> I can certainly imagine representing characters (or even pieces of
> characters!) with elements, though I didn't know that P5 contained
> such a scheme.
This is worrying. It means that the TEI is not doing its
job right! I shall pursue this. In the meanwhile, see
http://www.tei-c.org/Activities/CE/ for a draft of
the relevant chapter. The P5 test releases of DTDs and Schemas
implment all this, of course
At the simplest end, I guess one could use simple empty
> elements <char n="abquod" codepoint="U+2345"/>; at the other end, one
> could create a whole inventory of features:
indeed. thats the sort of thing that is in the new module
> Aside from being familiar, shorter, easier to read, and easier to
> maintain, the only thing that springs to mind is that elements cannot
> appear in attribute values: <note n="&thistle;">
the working group on character encoding worried about this
sort of thing a lot. They came down on the side of
using elements wherever possible.
> be served by a different format.
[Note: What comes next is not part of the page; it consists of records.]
-- ==== Sys2Proof/Machine/Table.lean ====
section
/-! DEFINITION. The checksum lookup table: its construction (R80) and its one kind of read (R42). -/

namespace Sys2Proof.Machine

/-- TABLE: 256 entries of 32 bits (R13). -/
abbrev CrcTable := Vector Word 256

/-- One of the eight steps of R80: shift right, and XOR with the polynomial when the bit shifted out is 1. -/
def tableStep (c : Word) : Word :=
  if c.getLsbD 0 then (c >>> 1) ^^^ 0xEDB88320#32 else c >>> 1

/-- Entry `i` of `BuildTable()` (R80). -/
def tableEntry (i : Nat) : Word := Nat.repeat tableStep 8 (BitVec.ofNat 32 i)

/-- `BuildTable()` (R80). -/
def buildTable : CrcTable := ⟨((List.range 256).map tableEntry).toArray, by simp⟩

/-- `TABLE[i]`: the index is 8 bits wide, so no read is out of range (R42). -/
def tableRead (t : CrcTable) (i : BitVec 8) : Word := t[i.toNat]'(i.isLt)

end Sys2Proof.Machine
end

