-- ==== Sys2Proof/Machine/Ops.lean ====
section
/-! DEFINITION. The shared operations: the checksum fold (R84), delivering a response and raising an error
(R17, R181), and what the host's events do to the lanes (R182, R202, R204). -/

namespace Sys2Proof.Machine

/-- One fold step of R84: `TABLE[(CRCREG XOR byte) AND 0xFF] XOR (CRCREG >>> 8)`. -/
def crcUpdate (t : CrcTable) (reg : Word) (b : Byte) : Word :=
  tableRead t (((reg ^^^ b.setWidth 32) &&& 0xFF#32).setWidth 8) ^^^ (reg >>> 8)

/-- CRCREG after folding the bytes, first byte first, from `reg` (R84). -/
def crcFold (t : CrcTable) (reg : Word) (bytes : List Byte) : Word := bytes.foldl (crcUpdate t) reg

/-- `Crc(B)`: the fold from 0xFFFFFFFF, complemented (R84). -/
def crc (t : CrcTable) (bytes : List Byte) : Word := crcFold t 0xFFFFFFFF#32 bytes ^^^ 0xFFFFFFFF#32

/-- The lane with one more response outstanding. -/
def Lane.deliver (r : Response) (l : Lane) : Lane := { l with responses := l.responses ++ [r] }

/-- The response appears whole on the lane that runs the operation, and nothing else changes (R17, R40, R41). -/
def State.respond (s : State) (r : Response) : State :=
  { s with lanes := s.lanes.modify s.active (Lane.deliver r) }

/-- Taking an exception on this block: `raise Kind(payload)` ends the operation with the status and payload of
the kind; there is no cause register, saved address, vector or mode change (R181). The lane is idle again, so
nothing is ever returned from (R182). -/
def State.raise (s : State) (e : OpError) : State := s.respond (.error e)

/-- The end of an operation: its result, or the error it raised. -/
def State.finish (s : State) : Except OpError Response → Host.Outcome State Fault Refusal
  | .ok r => .next (s.respond r)
  | .error e => .next (s.raise e)

/-- Lane `k` begins the operation the host issued to it (R11, R21). -/
def State.onLane (s : State) (k : Nat) : State := { s with active := k }

/-- The host takes the responses outstanding on lane `k` (R204). -/
def State.take (s : State) (k : Nat) : State := { s with lanes := s.lanes.modify k (fun _ => Lane.idle) }

/-- Reset as an event (R200, R202): the reset state of the same block; the events still to come stay the host's. -/
def State.resetEvent (s : State) : State := { State.resetWith s.config with host := s.host }

end Sys2Proof.Machine
end

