/-- Settles O38, shape of length by shape of length. -/
theorem detectTellsTheFormatByLength : Obligations.DetectTellsTheFormatByLength := by
  intro s chars
  refine ⟨detect chars.length, exec_eq_respond _ s, ?_⟩
  generalize chars.length = n
  obtain h | h | h := length_shape n
  · rw [detect_of_v2 h]
    exact ⟨iff_of_true rfl (by omega), iff_of_false nofun (by omega), iff_of_true rfl h, iff_of_false nofun (by omega),
      iff_of_false nofun (by omega), iff_of_true rfl nofun, fun _ => ⟨rfl, rfl, rfl⟩, nofun⟩
  · rw [detect_of_v1 h]
    exact ⟨iff_of_false nofun (by omega), iff_of_true rfl (by omega), iff_of_false nofun (by omega),
      iff_of_true rfl (by omega), iff_of_false nofun (by omega), iff_of_true rfl nofun, nofun, fun _ => ⟨rfl, rfl, rfl⟩⟩
  · rw [detect_of_unknown h]
    exact ⟨iff_of_false nofun (by omega), iff_of_false nofun (by omega), iff_of_false nofun (by omega),
      iff_of_false nofun (by omega), iff_of_true rfl h, iff_of_false nofun fun hknown => hknown rfl, nofun, nofun⟩

end Sys2Proof.Proofs.Codec
end

section
/-! Every event the outside world may present has a step: a presentable record is decoded or its word is reserved, and
either has an answer (R64, R136, R180, R184). -/

namespace Sys2Proof

/-- Bytes are read by format B (R63). -/
theorem readBytes_of_bytes {input : List Nat} (h : ∀ v ∈ input, v < 256) :
    readBytes input = .ok (input.map (BitVec.ofNat 8)) :=
  (readBytes_ok_iff input _).2 ⟨h, rfl⟩

/-- Codes of `CHAR_W` bits are read by format S (R63). -/
theorem readChars_of_codes {c : Config} {input : List Nat} (h : ∀ v ∈ input, v < 2 ^ c.charW) :
    readChars c input = .ok input :=
  (readChars_ok_iff c input _).2 ⟨h, rfl⟩

/-- A record the host can present is an operation or its word is reserved (R62, R64). -/
theorem decodeAccepted_of_presentable {c : Config} {r : Command} (h : r.Presentable c) :
    (∃ i, decodeAccepted c r = .ok i) ∨ decodeAccepted c r = .error .reserved := by
  obtain ⟨-, hbytes, hcodes⟩ := h
  obtain ⟨cmd, arg, input⟩ := r
  cases cmd using commandWord_cases with
  | reserved w hw => exact .inr (decodeAccepted_reserved c _ hw)
  | crcTblrd | crcTosym => simp
  | crcCalc | symPack | encode => simp [readBytes_of_bytes (hbytes (by simp)), Except.map]
  | crcFromsym | symUnpack | decode | detect | validate | quality =>
    simp [readChars_of_codes (hcodes (by simp)), Except.map]

end Sys2Proof

namespace Sys2Proof.Machine

/-- Whatever the host can present has an answer. -/
theorem exists_answersRecord_of_presentable {c : Config} (t : CrcTable) {r : Command} (h : r.Presentable c) :
    ∃ x, AnswersRecord c t r x := by
  have hcases := decodeAccepted_of_presentable h
  obtain ⟨hlen, -, -⟩ := h
  have hdecode := decode_of_accepted c r ((c.accepts_iff r.inLen).2 hlen)
  obtain ⟨i, hi⟩ | hreserved := hcases
  · exact ⟨_, .inl ⟨i, hdecode.trans hi, rfl⟩⟩
  · exact ⟨_, .inr ⟨hdecode.trans hreserved, rfl⟩⟩
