-- ==== Sys2Proof/Machine/RegMap.lean ====
section
/-! DEFINITION. The register map of BAR0: one row per register family of the spec's register tables
(R29, R61, R123, R164, R216, R280, R319, R359, R403, R446, R487, R529, R583, R586, R627, R676, R679, R711, R728,
R740) with its field tables. A row gives where the instances lie, the value at reset, which bits a write sets (RW),
clears (W1C) or stages (STG), whether it is a counter (R670), and the encodings its fields admit (R25). Bits in none of
the masks are RO, WO or reserved. -/
namespace Sys2Proof.Machine

/-- A field (lowest bit, width) and the intervals of encodings that are not reserved. -/
abbrev FieldLegal := Nat × Nat × List (Nat × Nat)

/-- One register family: `lo` is the BAR0 offset of instance 0 and `dims` the (count, stride) of each index. -/
structure RegRow where
  name : String
  lo : Nat
  dims : List (Nat × Nat)
  reset : Nat
  rw : Nat
  w1c : Nat
  stg : Nat
  counter : Bool
  rc : Bool
  legal : List FieldLegal

/-- Rows of GLB, part 0. -/
def rowsGLB0 : List RegRow := [
  { name := "GLB_DEVICE_ID", lo := 0, dims := [], reset := 0xDE3325000000010, rw := 0, w1c := 0, stg := 0, counter := false, rc := false, legal := [] },
  { name := "GLB_UNIQUE_ID", lo := 8, dims := [], reset := 0, rw := 0, w1c := 0, stg := 0, counter := false, rc := false, legal := [] },
  { name := "GLB_KEY_OPTION", lo := 0x10, dims := [], reset := 0, rw := 0, w1c := 0, stg := 0, counter := false, rc := false, legal := [] },
  { name := "GLB_EVENT_PENDING", lo := 0x100, dims := [], reset := 0, rw := 0, w1c := 0, stg := 0, counter := false, rc := false, legal := [] },
  { name := "GLB_EVENT_ENABLE", lo := 0x108, dims := [], reset := 0, rw := 0x1FFFF, w1c := 0, stg := 0, counter := false, rc := false, legal := [] },
  { name := "GLB_EVENT_ACTIVE", lo := 0x110, dims := [], reset := 0, rw := 0, w1c := 0, stg := 0, counter := false, rc := false, legal := [] },
  { name := "GLB_OWN_EVENT", lo := 0x200, dims := [], reset := 0, rw := 0, w1c := 0xF, stg := 0, counter := false, rc := false, legal := [] },
  { name := "GLB_OWN_EVENT_ENABLE", lo := 0x208, dims := [], reset := 0, rw := 0xF, w1c := 0, stg := 0, counter := false, rc := false, legal := [] },
  { name := "GLB_RESET_CAUSE", lo := 0x210, dims := [], reset := 0, rw := 0, w1c := 0x1F, stg := 0, counter := false, rc := false, legal := [] },
  { name := "GLB_STARTUP", lo := 0x218, dims := [], reset := 0, rw := 0, w1c := 0, stg := 0, counter := false, rc := false, legal := [] },
  { name := "GLB_THERMAL", lo := 0x220, dims := [], reset := 0x6E000000000000, rw := 0xFF000000000000, w1c := 0, stg := 0, counter := false, rc := false, legal := [] },
  { name := "GLB_AVS", lo := 0x228, dims := [], reset := 0x14, rw := 0, w1c := 0, stg := 0, counter := false, rc := false, legal := [] },
  { name := "GLB_STRAPS", lo := 0x230, dims := [], reset := 0, rw := 0, w1c := 0, stg := 0, counter := false, rc := false, legal := [] }]

/-- The register families of block GLB. -/
def rowsGLB : List RegRow := rowsGLB0

/-- Rows of PONU, part 0. -/
def rowsPONU0 : List RegRow := [
  { name := "PONU_CTRL", lo := 0x400000, dims := [(32, 0x10000)], reset := 0, rw := 3, w1c := 0, stg := 0, counter := false, rc := false, legal := [] },
  { name := "PONU_COMMIT", lo := 0x400008, dims := [(32, 0x10000)], reset := 0, rw := 0, w1c := 4, stg := 0, counter := false, rc := false, legal := [] },
  { name := "PONU_EVENT", lo := 0x400010, dims := [(32, 0x10000)], reset := 0, rw := 0, w1c := 0xFF, stg := 0, counter := false, rc := false, legal := [] },
  { name := "PONU_EVENT_ENABLE", lo := 0x400018, dims := [(32, 0x10000)], reset := 0, rw := 0xFF, w1c := 0, stg := 0, counter := false, rc := false, legal := [] },
  { name := "PONU_SUMMARY_DEST", lo := 0x400020, dims := [(32, 0x10000)], reset := 0, rw := 0, w1c := 0, stg := 0x1FFFF, counter := false, rc := false, legal := [(0, 6, [(0, 32)])] },
  { name := "PONU_WL_STATUS", lo := 0x401000, dims := [(32, 0x10000), (2, 0x1000)], reset := 0, rw := 0, w1c := 0, stg := 0, counter := false, rc := false, legal := [] },
  { name := "PONU_TEQD", lo := 0x401008, dims := [(32, 0x10000), (2, 0x1000)], reset := 0, rw := 0, w1c := 0, stg := 0xFFFFFFFF, counter := false, rc := false, legal := [] },
  { name := "PONU_DRIFT", lo := 0x401010, dims := [(32, 0x10000), (2, 0x1000)], reset := 0, rw := 0, w1c := 0, stg := 0xFFFFFF0FFFFFFFFF, counter := false, rc := false, legal := [(32, 4, [(1, 15)])] },
  { name := "PONU_DARK_THRESH", lo := 0x401018, dims := [(32, 0x10000), (2, 0x1000)], reset := 0x80, rw := 0xFF, w1c := 0, stg := 0, counter := false, rc := false, legal := [] },
  { name := "PONU_DARK_POS", lo := 0x401020, dims := [(32, 0x10000), (2, 0x1000)], reset := 0, rw := 0, w1c := 0, stg := 0, counter := false, rc := false, legal := [] },
  { name := "PONU_PROFILEp", lo := 0x401040, dims := [(32, 0x10000), (2, 0x1000), (4, 0x10)], reset := 0, rw := 0, w1c := 0, stg := 0xFF1FFFFF, counter := false, rc := false, legal := [(16, 2, [(0, 1)])] },
  { name := "PONU_DELIMp", lo := 0x401048, dims := [(32, 0x10000), (2, 0x1000), (4, 0x10)], reset := 0, rw := 0, w1c := 0, stg := 0xFFFFFFFFFFFFFFFF, counter := false, rc := false, legal := [] },
  { name := "PONU_BURSTS_GRANTED", lo := 0x401100, dims := [(32, 0x10000), (2, 0x1000)], reset := 0, rw := 0xFFFFFFFFFFFF, w1c := 0, stg := 0, counter := true, rc := false, legal := [] },
  { name := "PONU_BURSTS_RECEIVED", lo := 0x401108, dims := [(32, 0x10000), (2, 0x1000)], reset := 0, rw := 0xFFFFFFFFFFFF, w1c := 0, stg := 0, counter := true, rc := false, legal := [] },
  { name := "PONU_BURSTS_LOST", lo := 0x401110, dims := [(32, 0x10000), (2, 0x1000)], reset := 0, rw := 0xFFFFFFFFFFFF, w1c := 0, stg := 0, counter := true, rc := false, legal := [] },
  { name := "PONU_HEADER_DISCARD", lo := 0x401118, dims := [(32, 0x10000), (2, 0x1000)], reset := 0, rw := 0xFFFFFFFFFFFF, w1c := 0, stg := 0, counter := true, rc := false, legal := [] },
  { name := "PONU_OVERLAP", lo := 0x401120, dims := [(32, 0x10000), (2, 0x1000)], reset := 0, rw := 0xFFFFFFFFFFFF, w1c := 0, stg := 0, counter := true, rc := false, legal := [] },
  { name := "PONU_BURSTS_SKIPPED", lo := 0x401128, dims := [(32, 0x10000), (2, 0x1000)], reset := 0, rw := 0xFFFFFFFFFFFF, w1c := 0, stg := 0, counter := true, rc := false, legal := [] },
  { name := "PONU_TRAIN_LATE", lo := 0x401130, dims := [(32, 0x10000), (2, 0x1000)], reset := 0, rw := 0xFFFFFFFFFFFF, w1c := 0, stg := 0, counter := true, rc := false, legal := [] },
  { name := "PONU_FEC_CORR", lo := 0x401138, dims := [(32, 0x10000), (2, 0x1000)], reset := 0, rw := 0xFFFFFFFFFFFF, w1c := 0, stg := 0, counter := true, rc := false, legal := [] }]

/-- Rows of PONU, part 1. -/
def rowsPONU1 : List RegRow := [
  { name := "PONU_FEC_UNCORR", lo := 0x401140, dims := [(32, 0x10000), (2, 0x1000)], reset := 0, rw := 0xFFFFFFFFFFFF, w1c := 0, stg := 0, counter := true, rc := false, legal := [] },
  { name := "PONU_HEC_CORR", lo := 0x401148, dims := [(32, 0x10000), (2, 0x1000)], reset := 0, rw := 0xFFFFFFFFFFFF, w1c := 0, stg := 0, counter := true, rc := false, legal := [] },
  { name := "PONU_HEC_UNCORR", lo := 0x401150, dims := [(32, 0x10000), (2, 0x1000)], reset := 0, rw := 0xFFFFFFFFFFFF, w1c := 0, stg := 0, counter := true, rc := false, legal := [] },
  { name := "PONU_BIP_ERR", lo := 0x401158, dims := [(32, 0x10000), (2, 0x1000)], reset := 0, rw := 0xFFFFFFFFFFFF, w1c := 0, stg := 0, counter := true, rc := false, legal := [] },
  { name := "PONU_DBRU_ERR", lo := 0x401160, dims := [(32, 0x10000), (2, 0x1000)], reset := 0, rw := 0xFFFFFFFFFFFF, w1c := 0, stg := 0, counter := true, rc := false, legal := [] },
  { name := "PONU_PORT_MISMATCH", lo := 0x401168, dims := [(32, 0x10000), (2, 0x1000)], reset := 0, rw := 0xFFFFFFFFFFFF, w1c := 0, stg := 0, counter := true, rc := false, legal := [] },
  { name := "PONU_FRAG_DISCARD", lo := 0x401170, dims := [(32, 0x10000), (2, 0x1000)], reset := 0, rw := 0xFFFFFFFFFFFF, w1c := 0, stg := 0, counter := true, rc := false, legal := [] },
  { name := "PONU_SUMMARY_DROP", lo := 0x401178, dims := [(32, 0x10000), (2, 0x1000)], reset := 0, rw := 0xFFFFFFFFFFFF, w1c := 0, stg := 0, counter := true, rc := false, legal := [] },
  { name := "PONU_PLI_OVERRUN", lo := 0x401180, dims := [(32, 0x10000), (2, 0x1000)], reset := 0, rw := 0xFFFFFFFFFFFF, w1c := 0, stg := 0, counter := true, rc := false, legal := [] }]

/-- The register families of block PONU. -/
def rowsPONU : List RegRow := rowsPONU0 ++ rowsPONU1

/-- Rows of ALLOC, part 0. -/
def rowsALLOC0 : List RegRow := [
  { name := "ALLOC_COMMIT", lo := 0x800000, dims := [], reset := 0, rw := 0, w1c := 4, stg := 0, counter := false, rc := false, legal := [] },
  { name := "ALLOC_EVENT", lo := 0x800008, dims := [], reset := 0, rw := 0, w1c := 0x7F, stg := 0, counter := false, rc := false, legal := [] },
  { name := "ALLOC_EVENT_ENABLE", lo := 0x800010, dims := [], reset := 0, rw := 0x7F, w1c := 0, stg := 0, counter := false, rc := false, legal := [] },
  { name := "ALLOC_REFUSE_EVENT", lo := 0x800018, dims := [], reset := 0, rw := 0, w1c := 0xFFFFFFFFFFFFFFFF, stg := 0, counter := false, rc := false, legal := [] },
  { name := "ALLOC_REFUSE_ENABLE", lo := 0x800020, dims := [], reset := 0, rw := 0xFFFFFFFFFFFFFFFF, w1c := 0, stg := 0, counter := false, rc := false, legal := [] },
  { name := "ALLOC_REC_ADDR", lo := 0x800028, dims := [], reset := 0, rw := 0xFFFFF, w1c := 0, stg := 0, counter := false, rc := false, legal := [] },
  { name := "ALLOC_REC_DATA", lo := 0x800030, dims := [], reset := 0, rw := 0xFFFFFFFFFFFFFFFF, w1c := 0, stg := 0, counter := false, rc := false, legal := [] },
  { name := "ALLOC_OWNER", lo := 0x810000, dims := [(32, 0x1000)], reset := 0, rw := 0xFFFFFFFF00000FFF, w1c := 0, stg := 0, counter := false, rc := false, legal := [] },
  { name := "ALLOC_VERDICT_DEST", lo := 0x810008, dims := [(32, 0x1000)], reset := 0, rw := 0, w1c := 0, stg := 0x1FFFF, counter := false, rc := false, legal := [(0, 6, [(0, 32)])] },
  { name := "ALLOC_TSTATUS", lo := 0x810010, dims := [(32, 0x1000)], reset := 0, rw := 0, w1c := 0, stg := 0, counter := false, rc := false, legal := [] },
  { name := "ALLOC_LAST_VERDICT", lo := 0x810100, dims := [(32, 0x1000), (2, 0x100)], reset := 0, rw := 0, w1c := 0, stg := 0, counter := false, rc := false, legal := [] },
  { name := "ALLOC_MARGIN", lo := 0x810108, dims := [(32, 0x1000), (2, 0x100)], reset := 2, rw := 0, w1c := 0, stg := 0xFF, counter := false, rc := false, legal := [] },
  { name := "ALLOC_REFUSE_RUN", lo := 0x810110, dims := [(32, 0x1000), (2, 0x100)], reset := 0, rw := 0, w1c := 0, stg := 0, counter := false, rc := false, legal := [] },
  { name := "ALLOC_XWx", lo := 0x810140, dims := [(32, 0x1000), (2, 0x100), (8, 8)], reset := 0, rw := 0, w1c := 0, stg := 0x1FFFFFFFFFFFFFF, counter := false, rc := false, legal := [] },
  { name := "ALLOC_MAPS_PASSED", lo := 0x810180, dims := [(32, 0x1000), (2, 0x100)], reset := 0, rw := 0xFFFFFFFFFFFF, w1c := 0, stg := 0, counter := true, rc := false, legal := [] },
  { name := "ALLOC_MAPS_REFUSED", lo := 0x810188, dims := [(32, 0x1000), (2, 0x100)], reset := 0, rw := 0xFFFFFFFFFFFF, w1c := 0, stg := 0, counter := true, rc := false, legal := [] },
  { name := "ALLOC_MAPS_LATE", lo := 0x810190, dims := [(32, 0x1000), (2, 0x100)], reset := 0, rw := 0xFFFFFFFFFFFF, w1c := 0, stg := 0, counter := true, rc := false, legal := [] },
  { name := "ALLOC_GRANTS_REMOVED", lo := 0x810198, dims := [(32, 0x1000), (2, 0x100)], reset := 0, rw := 0xFFFFFFFFFFFF, w1c := 0, stg := 0, counter := true, rc := false, legal := [] },
  { name := "ALLOC_VERDICT_DROP", lo := 0x8101A0, dims := [(32, 0x1000), (2, 0x100)], reset := 0, rw := 0xFFFFFFFFFFFF, w1c := 0, stg := 0, counter := true, rc := false, legal := [] }]

/-- The register families of block ALLOC. -/
def rowsALLOC : List RegRow := rowsALLOC0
So long as the format is transparent
> and the information convertible, which format one uses for what surely
> depends more on the local mix of habit, workflow, technical and
> intellectual resources, and pure whim than on anything intrinsic.
yes. but elements and entities are not equal citizens. Entities
are a transient effect between an input text and the XML parser,
and leave no record in the info set. So they do not survive
an identity transform, for instance. Since they are tied to DTD
stuff, they are not even guarenteed to be available, unless they
are in the DOCTYPE of each instance document.
> image seems almost perverse. I already know what the character
> looks like: I want the transcription to tell me what it *is*.
indeed. its a fair point. I'd still use markup if I was capturing
this sort of complex stuff.
> - If you're me, Fonts are hard to make and harder to maintain in an
> environment when characters are added weekly. Unless, of course,
> one uses the font for unicode characters and elements for
> non-Unicode characters.
when you meet a new character and assign it a new position in
your private use area, how you record what it looks like?
This is all good stuff; it's a matter of sadness to me
that it is happening _after_ the character encoding workgroup
has more or less finished its work. Lets hope that they
knew of all the concerns you raise.